/-! ### The Bounds engine -/

/-- The neighbour one step in a direction, and whether it lies in another package (R375, R393, R449). -/
def neighbour (s : State) (d dir : Nat) : Nat × Bool :=
  let a := dir / 2
  let f := areg s (ioBlock 0 + 0x04000100)
  let wide := fld f (9 + 2 * a) (8 + 2 * a) != 0
  (d ^^^ 2 ^ a, wide && d / 2 ^ a % 2 == dir % 2)
/-- The package one step in a direction (R447, R449). -/
def nextPackage (s : State) (dir : Nat) : Nat :=
  let a := dir / 2
  let p := packageId s
  let c := fabC s a
  p - c * 4 ^ a + (c + (if dir % 2 = 1 then 1 else fabP s a - 1)) % fabP s a * 4 ^ a
/-- The image of a face set as a gang reads it (R393). -/
def faceSet (s : State) (die gang n : Nat) : List Byte :=
  if aget (dieAt s die).faceTag n = some gang then leBytes 128 ((aget (dieAt s die).faces n).getD 0).toNat
  else List.replicate 128 0
def faceImageOk (bs : List Byte) : Bool :=
  bfld bs 0 8 < 64 && bfld bs 104 24 == 0 && (List.range 6).all fun f =>
    let o := 8 + 16 * f
    nfld (bfld bs (o + 4) 1) 7 7 == 0 && decide (nfld (bfld bs (o + 4) 1) 6 4 < 6) && decide (bfld bs (o + 5) 1 < 64) &&
      decide (bfld bs (o + 6) 1 < 32) && bfld bs (o + 10) 6 == 0 && (bfld bs 0 8 / 2 ^ f % 2 == 0 || bfld bs (o + 8) 2 != 0)
/-- A BNDX in flight on the die uses the set (R396). -/
def setInUse (s : State) (die n : Nat) : Bool :=
  (List.range 64).any fun c => (coreAt s (64 * die + c)).cmds.any fun k => k.engine == 5 && (k.ops.getD 0 0).toNat == n
def execBndcfg (tk : Tok) (a b : Reg) (s : State) : Out :=
  issue { legal := [3], srcs := [.x a.toNat, .x b.toNat] } tk
    (fun s =>
      let sid := s.cur
      let die := dieOf (coreOf sid)
      let n := (readX (streamAt s sid) a.toNat).toNat
      let p := readX (streamAt s sid) b.toNat
      if 3 < n then .fault s 0x01 0
      else withCheck s (ownCheck s sid p 128 128 false) p fun s => withAcq s fun s =>
        let bs := ownRead s sid (spOff p) 128
        if !faceImageOk bs then .fault s 0x01 0
        else if setInUse s die n then .stall s
        else
          let g := ((coreAt s (coreOf sid)).gang).getD 0
          .done (modDie s die fun x =>
            { x with faces := aput x.faces n (BitVec.ofNat 1024 (leNat bs)), faceTag := aput x.faceTag n g }) {}) s
/-- A face: its bytes. -/
def faceOf (img : List Byte) (f : Nat) : List Byte := (img.drop (8 + 16 * f)).take 16
def faceSrc (f : List Byte) : Word := BitVec.ofNat 64 (bfld f 0 4)
def facePlat (f : List Byte) : Nat := bfld f 4 1 % 16
def faceDir (f : List Byte) : Nat := nfld (bfld f 4 1) 6 4
/-- Extents of the source box along dimensions 2, 3, 4 (R394). -/
def faceExt (e : BitVec 512) (dir i : Nat) : Nat := if i = 2 + dir / 2 then platHalo e else platE e i
def faceRow (e : BitVec 512) : Nat := platE e 0 * elemBits (platFmt e) / 8
def faceBytes (e : BitVec 512) (dir : Nat) : Nat :=
  faceRow e * platE e 1 * faceExt e dir 2 * faceExt e dir 3 * faceExt e dir 4
/-- The checks of one selected face at issue (R397), on the version of its entry that the BNDX found already (`known`), or that
the die holds now: an operation uses one version of an entry (R387). `none` asks to wait. Whichever check of R90 its box fails, the
code is Scratch Bounds. DESIGN CHOICE (log entry 122): so it is of a source address with SELF = 0 or not 32-byte aligned (R393), for
which R397 and R407 name no other code. -/
def faceCheck (s : State) (sid : Nat) (f : List Byte) (known : Option (BitVec 512)) :
    Option (Option (BitVec 8)) × BitVec 512 × State :=
  let cid := coreOf sid
  let (e, s) := match known with
    | some e => (e, s)
    | none => platEntry s (dieOf cid) (ctxOf s cid) (facePlat f)
  if platMode e ≠ 0 ∨ platHalo e = 0 then (some (some 0x01), e, s)
  else match platJudge s (ctxOf s cid) (facePlat f) (bfld f 7 1) e with
    | .wait => (none, e, s)
    | .stale => (some (some 0x38), e, s)
    | .ok => (some ((ownCheck s sid (faceSrc f) (faceBytes e (faceDir f)) 32 false).map fun _ => 0x10), e, s)
/-- The selected faces in ascending direction. -/
def selected (img : List Byte) (mask : Nat) : List Nat :=
  (List.range 6).flatMap fun dir => (List.range 6).filter fun f =>
    bfld img 0 8 / 2 ^ f % 2 == 1 && mask / 2 ^ f % 2 == 1 && faceDir (faceOf img f) == dir
/-- BNDX (R397). DESIGN CHOICE (log entry 83): the rule names no VA field for the Illegal Encoding of a face whose entry is not
SPACE-TIME or has HALO 0, and the model gives the face's source address, as for the other checks of a face. -/
def execBndx (tk : Tok) (a b : Reg) (s : State) : Out :=
  issue { legal := [3], srcs := [.x a.toNat, .x b.toNat] } tk
    (fun s =>
      let sid := s.cur
      let cid := coreOf sid
      let n := readX (streamAt s sid) a.toNat
      let m := readX (streamAt s sid) b.toNat
      if 3 < n.toNat ∨ 64 ≤ m.toNat then .fault s 0x01 0
      else
        let img := faceSet s (dieOf cid) (((coreAt s cid).gang).getD 0) n.toNat
        let fs := selected img m.toNat
        let init : Option Res × List (Nat × BitVec 512) × State := (none, [], s)
        let (bad, es, s) := fs.foldl (fun acc f =>
          match acc.1 with
          | some _ => acc
          | none =>
            let known := (acc.2.1.find? fun q => facePlat (faceOf img q.1) == facePlat (faceOf img f)).map fun q => q.2
            match faceCheck acc.2.2 sid (faceOf img f) known with
            | (none, _, s) => (some (.stall s), acc.2.1, s)
            | (some (some c), _, s) => (some (.fault s c (faceSrc (faceOf img f))), acc.2.1, s)
            | (some none, e, s) => (none, acc.2.1 ++ [(f, e)], s)) init
        match bad with
        | some r => r
        | none =>
          let rd := es.map fun q => rangeOf s (faceSrc (faceOf img q.1)) (faceBytes q.2 (faceDir (faceOf img q.1)))
          let image := img ++ es.flatMap fun q => BitVec.ofNat 8 q.1 :: platBytes q.2
          issueCmd s sid (.bndx tk a b) [n, m] image rd [] 5 none) s
/-- The faces of a BNDX with the entries they had at issue. -/
def bndFaces (k : Cmd) : List (List Byte × BitVec 512) :=
  let rest := k.image.drop 128
  (List.range (rest.length / 65)).map fun i =>
    (faceOf k.image ((bfld rest (65 * i) 1)), BitVec.ofNat 512 (bfld rest (65 * i + 1) 64))
/-- A BNDX may retire: it selects nothing, or every face is sent. -/
def boundsDone (k : Cmd) : Bool := (bndFaces k).isEmpty || (k.start && decide ((bndFaces k).length ≤ k.next))
/-- The rows of one face: offset in the source box, offset in the destination block (R383, R394). -/
def faceRows (e : BitVec 512) (dir : Nat) : List (Nat × Nat) :=
  let h := platHalo e
  let row := faceRow e
  let at_ (i v : Nat) : Nat :=
    if i = 2 + dir / 2 then (if dir % 2 = 1 then v else platE e i + h + v) else h + v
  (List.range (faceExt e dir 4)).flatMap fun z => (List.range (faceExt e dir 3)).flatMap fun y =>
    (List.range (faceExt e dir 2)).flatMap fun x => (List.range (platE e 1)).map fun w =>
      let k := w + platE e 1 * (x + faceExt e dir 2 * (y + faceExt e dir 3 * z))
      let j := w + platE e 1 * (at_ 2 x + blockExt e 2 * (at_ 3 y + blockExt e 3 * at_ 4 z))
      (k * row, j * row)
/-- The face's destination sectors, ascending, with their runs of bytes. -/
def faceSectors (e : BitVec 512) (dir base : Nat) (src : List Byte) : List (Nat × List (Nat × List Byte)) :=
  let row := faceRow e
  let rows := (faceRows e dir).map fun r => (base + r.2, (src.drop r.1).take row)
  let secs : AMap Unit := rows.foldl (fun t r =>
    (List.range ((r.1 + row - 1) / 32 + 1 - r.1 / 32)).foldl (fun (t : AMap Unit) i => aput t (r.1 / 32 + i) ()) t) []
  secs.map fun q =>
    let a := 32 * q.1
    (a, (rows.filter fun r => decide (r.1 < a + 32) && decide (a < r.1 + row)).map fun r =>
      let lo := Nat.max a r.1
      (lo - a, (r.2.drop (lo - r.1)).take (Nat.min (a + 32) (r.1 + row) - lo)))
/-- Where a face's sector goes: under the translation of its VA, and for a neighbour in another package at the same offset of
that package's window (R451; log entry 27). -/
def facePa (s : State) (out : Bool) (dir pa : Nat) : Nat :=
  if out && !isFabric s pa then 0x1000000000000 + nextPackage s dir * 2 ^ 40 + localPa s pa else pa
/-- One sector of a face. -/
def faceWrite (s : State) (cid g dir : Nat) (out : Bool) (sector : Nat) (runs : List (Nat × List Byte)) :
    Except (BitVec 8 × Word) Unit × State :=
  let va : Word := BitVec.ofNat 64 sector
  match access s cid (ctxOf s cid) va .wr with
  | (.error e, s) => (.error e, s)
  | (.ok x, s) => cmdPut s cid g va { x with pa := facePa s out dir x.pa } runs
/-- The increment of a face's receiver in another package, as a tracked request to its die (R214, R457); `none` where a 257th
waits. -/
def faceInc (s : State) (cid : Nat) (k : Cmd) (dir nd : Nat) : Option State :=
  let src := globalDie s (dieOf cid)
  let dst := 8 * nextPackage s dir + nd
  if 256 ≤ trackedOut s src dst then none
  else
    let seq := (aget (dieAt s (src % 8)).txSeq dst).getD 0
    let (id, s) := fresh s
    let m : Remote := { id := id, src := src, dst := dst, track := seq, tries := 0, pa := 0, bytes := [], owner := .cmd cid k.seq 5 }
    some (sendPacket { s with remotes := s.remotes ++ [m] } src dst (.put id))
/-- The receiver in another package has answered the increment: it may have overflowed there (R397), which a free bit says. -/
def faceAnswer (s : State) (cid : Nat) (k : Cmd) : State × Bool :=
  let (b, t) := freeVal s 1
  if b = 0 then (t, true)
  else if canRaise s (dieOf cid) then (raise t (coreFault cid 5 k.seq 0x12 0 s), true)
  else (heldByQueue s cid, false)
/-- The end of a face whose sectors are written: the release at PACKAGE, then the receiver's increment (R397). -/
def faceEnd (s : State) (cid : Nat) (k : Cmd) (f : List Byte) : State × Bool :=
  let (nd, out) := neighbour s (dieOf cid) (faceDir f)
  if out then
    match faceInc s cid k (faceDir f) nd with
    | some s => (modCmd s cid k.seq fun q => { q with stage := 2 }, false)
    | none => (s, false)
  else (engineInc s cid k.seq 5 (64 * nd + bfld f 5 1 % 64) (bfld f 6 1 % 32) (bfld f 8 2) .package false, true)
/-- One face, and whether it is over: its sectors, then the release and the receiver's increment (R397). A face whose increment
would overflow while no fault can be raised is not begun (R363). What goes to another package is waited for: the sectors, then
the increment. -/
def faceSend (s : State) (cid : Nat) (k : Cmd) (f : List Byte) (e : BitVec 512) : State × Bool :=
  let (nd, out) := neighbour s (dieOf cid) (faceDir f)
  let src := mread (coreAt s cid).scratch (spOff (faceSrc f)) (faceBytes e (faceDir f))
  let base := platBase e + nd * platStride e
  if k.stage ≠ 0 && remoteOut s (.cmd cid k.seq 5) then (s, false)
  else if k.stage = 2 then faceAnswer s cid k
  else if !out && incHeld s cid (64 * nd + bfld f 5 1 % 64) (bfld f 6 1 % 32) (bfld f 8 2) then (heldByQueue s cid, false)
  else if k.stage = 1 then faceEnd s cid k f
  else
    let r := ((faceSectors e (faceDir f) base src).drop k.sect).foldl (fun (a : Except (BitVec 8 × Word) Unit × State) q =>
      match a.1 with
      | .error _ => a
      | .ok _ => match faceWrite a.2 cid (agentOf cid k.seq) (faceDir f) out q.1 q.2 with
        | (.error x, s) => (.error x, s)
        | (.ok _, s) => (.ok (), modCmd s cid k.seq fun q => { q with sect := q.sect + 1 })) (.ok (), s)
    match r with
    | (.error x, s) => (engineFail s cid k.seq 5 x.1 x.2 0xFFFF, false)
    | (.ok _, s) =>
      if remoteOut s (.cmd cid k.seq 5) then (modCmd s cid k.seq fun q => { q with stage := 1 }, false)
      else faceEnd s cid k f
/-- The receiver of a face runs a leg of the context on the neighbour die (R397); what a core of another package runs is outside
the model (a free bit; log entry 27). -/
def receiverRuns (s : State) (cid : Nat) (f : List Byte) : Bool × State :=
  let (nd, out) := neighbour s (dieOf cid) (faceDir f)
  if out then
    let (b, s) := freeVal s 1
    (b == 1, s)
  else ((match gangOfCore s (64 * nd + bfld f 5 1 % 64) with
    | some x => x.phase == .running && x.ctx == ctxOf s cid
    | none => false), s)
/-- The first face whose receiver does not run, in ascending direction. -/
def deadFace (s : State) (cid : Nat) (fs : List (List Byte × BitVec 512)) : Option (List Byte) × State :=
  fs.foldl (fun (a : Option (List Byte) × State) f =>
    match a.1 with
    | some _ => a
    | none =>
      let (ok, s) := receiverRuns a.2 cid f.1
      (if ok then none else some f.1, s)) (none, s)
/-- The commands that have reached a die's Bounds engine and are in flight, in the order they reached it (R397). -/
def boundsLine (s : State) (die : Nat) : List (Nat × BitVec 32) :=
  (dieAt s die).boundsQ.filter fun q => (cmdAt s q.1 q.2).isSome
/-- The faces of a command, one after another, up to one that is not over. -/
def sendFaces (s : State) (cid : Nat) (seq : BitVec 32) (fs : List (List Byte × BitVec 512)) : State :=
  (fs.foldl (fun (a : State × Bool) f =>
    match a.2, cmdAt a.1 cid seq with
    | true, some k =>
      let (s, ok) := faceSend a.1 cid k f.1 f.2
      (if ok then modCmd s cid seq fun q => { q with next := q.next + 1, stage := 0, sect := 0 } else s, ok)
    | _, _ => (a.1, false)) (s, true)).1
/-- BOUNDS_COMMAND_START: a command that is ready reaches the engine, behind those that reached it before; the engine
takes the first, tests every receiver once for it, and sends its faces (R397). -/
def boundsStart (s : State) (cid : Nat) (seq : BitVec 32) : State :=
  match cmdAt s cid seq with
  | none => s
  | some k =>
    let fs := bndFaces k
    if k.engine ≠ 5 || !cmdReady s cid k || decide (fs.length ≤ k.next) && k.start then s
    else
      let q := boundsLine s (dieOf cid)
      let q := if q.contains (cid, seq) then q else q ++ [(cid, seq)]
      let s := modDie s (dieOf cid) fun x => { x with boundsQ := q }
      let first := match q.find? (fun e => match cmdAt s e.1 e.2 with
          | some k => !boundsDone k
          | none => false) with
        | some e => e == (cid, seq)
        | none => false
      if !first then s
      else match (if k.start then (none, s) else deadFace s cid fs) with
      | (some f, s) => engineFail s cid seq 5 0x40 (faceSrc f) 0xFFFF
      | (none, s) => sendFaces (modCmd s cid seq fun q => { q with start := true }) cid seq (fs.drop k.next)
def execBoundsCommandStart (cid : Nat) (seq : BitVec 32) (s : State) : Out := .next (boundsStart s cid seq)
● ● ● ● ● ● ●
- **What the exercise asks**
Scan the records above for the word "cmdAt" and return every line where it occurs.

- **Answer to the exercise**
  (dieAt s die).boundsQ.filter fun q => (cmdAt s q.1 q.2).isSome
    match a.2, cmdAt a.1 cid seq with
  match cmdAt s cid seq with
      let first := match q.find? (fun e => match cmdAt s e.1 e.2 with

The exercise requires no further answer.